Выбрать главу

После ее приезда к Дмитрию тушинцы в самом деле как будто приобрели новую столицу в Калуге для своего эфемерного царства. Поэтому недавно подумывали учредить музей в том доме, который, по преданию, служил местопребыванием Марины и ее жалкого соучастника. Но судьба этой опасной попытки вернуть себе престол в то время решалась уже под Смоленском. По дороге в Калугу «царицу» нагнал ее брат, кастелян саноцкий, привезший с собою всю ее женскую прислугу, оставленную ею в Тушине. Он, должно быть, пытался отклонить Марину от ее рокового решения. Говорят, будто в ту пору она призналась ему, что отдалась обманщику. Но увещания Станислава Мнишека не поколебали ее решимости, и, предоставив ее участи, он поспешил добраться до королевского стана, куда уже стекались все обломки этого всеобщего разгрома.

4. Покорение Московии

Весьма явное намерение тушинских москвитян сначала заключалось в том, чтобы выгадать время. Они еще колебались перешагнуть грозный порог. Выражая всяческую благодарность королю за его великодушные намерения, они заявляли, что не могут постановить решения, не посоветовавшись со всей землей. А это означало, что они выжидают новостей из Калуги. Януш Тышкевич привез им отличные вести и великолепные обещания. Но польские приверженцы короля, управляемые суровой рукой Рожинского, не сплоховали: они забрали москвитян в плен, и к концу января 1610 года весь тушинский лагерь был ополячен.

Москвитяне, со своей стороны, составили «федерацию» и, рассуждая чисто на польский лад, решили, что их маленькая кучка в достаточной степени служит представительницей всей страны. После бурных споров они решили, однако, не избирать царем самого Сигизмунда, а просить у него отпустить на царство своего сына Владислава. Становясь царем, королевич, понятно, примет православие, и его новые сторонники не сомневались нисколько в том, что из него выйдет настоящий москвитянин. По выражению летописца, заняв трон Рюрика, «он возродится к новой жизни, подобно прозревшему слепцу», и постарается выгнать из московского государства, «как лютых волков», всех иноземцев – не исключая, конечно, и поляков! – и «отправить их в их проклятую страну, к их проклятой вере».

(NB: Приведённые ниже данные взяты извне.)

theorem clearFields (b : Body) (r : Reg) (ho : r.ok = true) (hr : r.stored) (l : List Fld)
    (hl : l.Pairwise (fun f g => f.hi < g.lo ∨ g.hi < f.lo)) (hb : ∀ f ∈ l, f.lo ≤ f.hi ∧ f.hi < 64) :
    let c := l.foldl (fun b f => if f.acc = Access.rc then b.setF r f (f.resetVal b.framing r) else b) b
    (∀ g : Fld, g.lo ≤ g.hi → (∀ f ∈ l, g.hi < f.lo ∨ f.hi < g.lo) → c.getF r g = b.getF r g) ∧
      ∀ f ∈ l, c.getF r f = if f.acc = Access.rc then f.resetVal b.framing r % 2 ^ f.width else b.getF r f := by
  induction l generalizing b with
  | nil => simp
  | cons x l ih =>
    obtain ⟨hx, hl⟩ := List.pairwise_cons.1 hl
    have hxb := hb x List.mem_cons_self
    have step : ∀ c : Body, c = (if x.acc = Access.rc then b.setF r x (x.resetVal b.framing r) else b) → c.framing = b.framing ∧
        (∀ g : Fld, g.lo ≤ g.hi → (g.hi < x.lo ∨ x.hi < g.lo) → c.getF r g = b.getF r g) ∧
        c.getF r x = if x.acc = Access.rc then x.resetVal b.framing r % 2 ^ x.width else b.getF r x := by
      rintro c rfl
      split
      · exact ⟨by simp, fun g hg ha => Body.getF_setF_apart _ _ ho hr hxb.1 hxb.2 hg ha, Body.getF_setF_self _ _ ho hr hxb.1 hxb.2⟩
      · exact ⟨rfl, fun _ _ _ => rfl, rfl⟩
    obtain ⟨s1, s2, s3⟩ := step _ rfl
    obtain ⟨i1, i2⟩ := ih _ hl (fun f hf => hb f (List.mem_cons_of_mem _ hf))
    refine ⟨fun g hg hgl => ?_, fun f hf => ?_⟩
    · rw [List.foldl_cons, i1 g hg (fun f hf => hgl f (List.mem_cons_of_mem _ hf)), s2 g hg (hgl x List.mem_cons_self)]
    · rw [List.foldl_cons]
      rcases List.mem_cons.1 hf with rfl | hf'
      · rw [i1 f hxb.1 (fun g hg => by have := hx g hg; tauto), s3]
      · rw [i2 f hf', s1, s2 f (hb f hf).1 (by have := hx f hf'; tauto)]

end Sys2Proof.Machine
end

Юный Владислав IV Ваза, сын Сигизмунда III Ваза, внука шведского короля Густава

С такими намерениями и в таком настроении в феврале явилось посольство тушинцев под Смоленск. Князь Василий Михайлович Рубец-Масальский и бывший кожевник Федька Андронов были представителями прежнего двора и штаба самозванца. «От имени патриарха и всего духовенства, «думы», двора и всех русских людей» эти послы, самовольно присваивая язык и полномочия законных Земских Соборов, подали королю четвертого февраля проект договора, который приписывается перу Михаила Глебовича Салтыкова, бывшего воеводы в Ивангороде и новоиспеченного тушинского боярина. Содержание этого документа, к сожалению, нам известно только из королевского ответа, который, являясь как бы контрпроектом, считался обыкновенно актом взаимнообязующего и окончательного договора.

Впрочем, так как на основании этого королевского ответа состоялось окончательное соглашение, разногласия его с подлинником самого проекта тушинцев не имеют большой важности. Напротив того, очень трудно по ответу короля установить с уверенностью исходное разногласие между московскими предложениями и королевским решением. Возможны лишь кое-какие догадки, вытекающие из самого изложения дела и подтвержденные различными свидетельствами. Выставленное в заголовке сохранение православия и старого порядка в государстве на основе тесного союза между обеими странами, при полной автономии каждой из них, в общем, составляет суть проекта договора. Все польские летописцы, однако, с презрением отмечают безучастное отношение московских уполномоченных ко всем остальным вопросам при таком решении задачи. Главное внимание тушинских конфедератов сосредоточено было на вопросах, касающихся религии, потому что, в их глазах, они нераздельно связаны с сохранением народного достояния. Вопросам исключительно политическим они придавали второстепенное значение.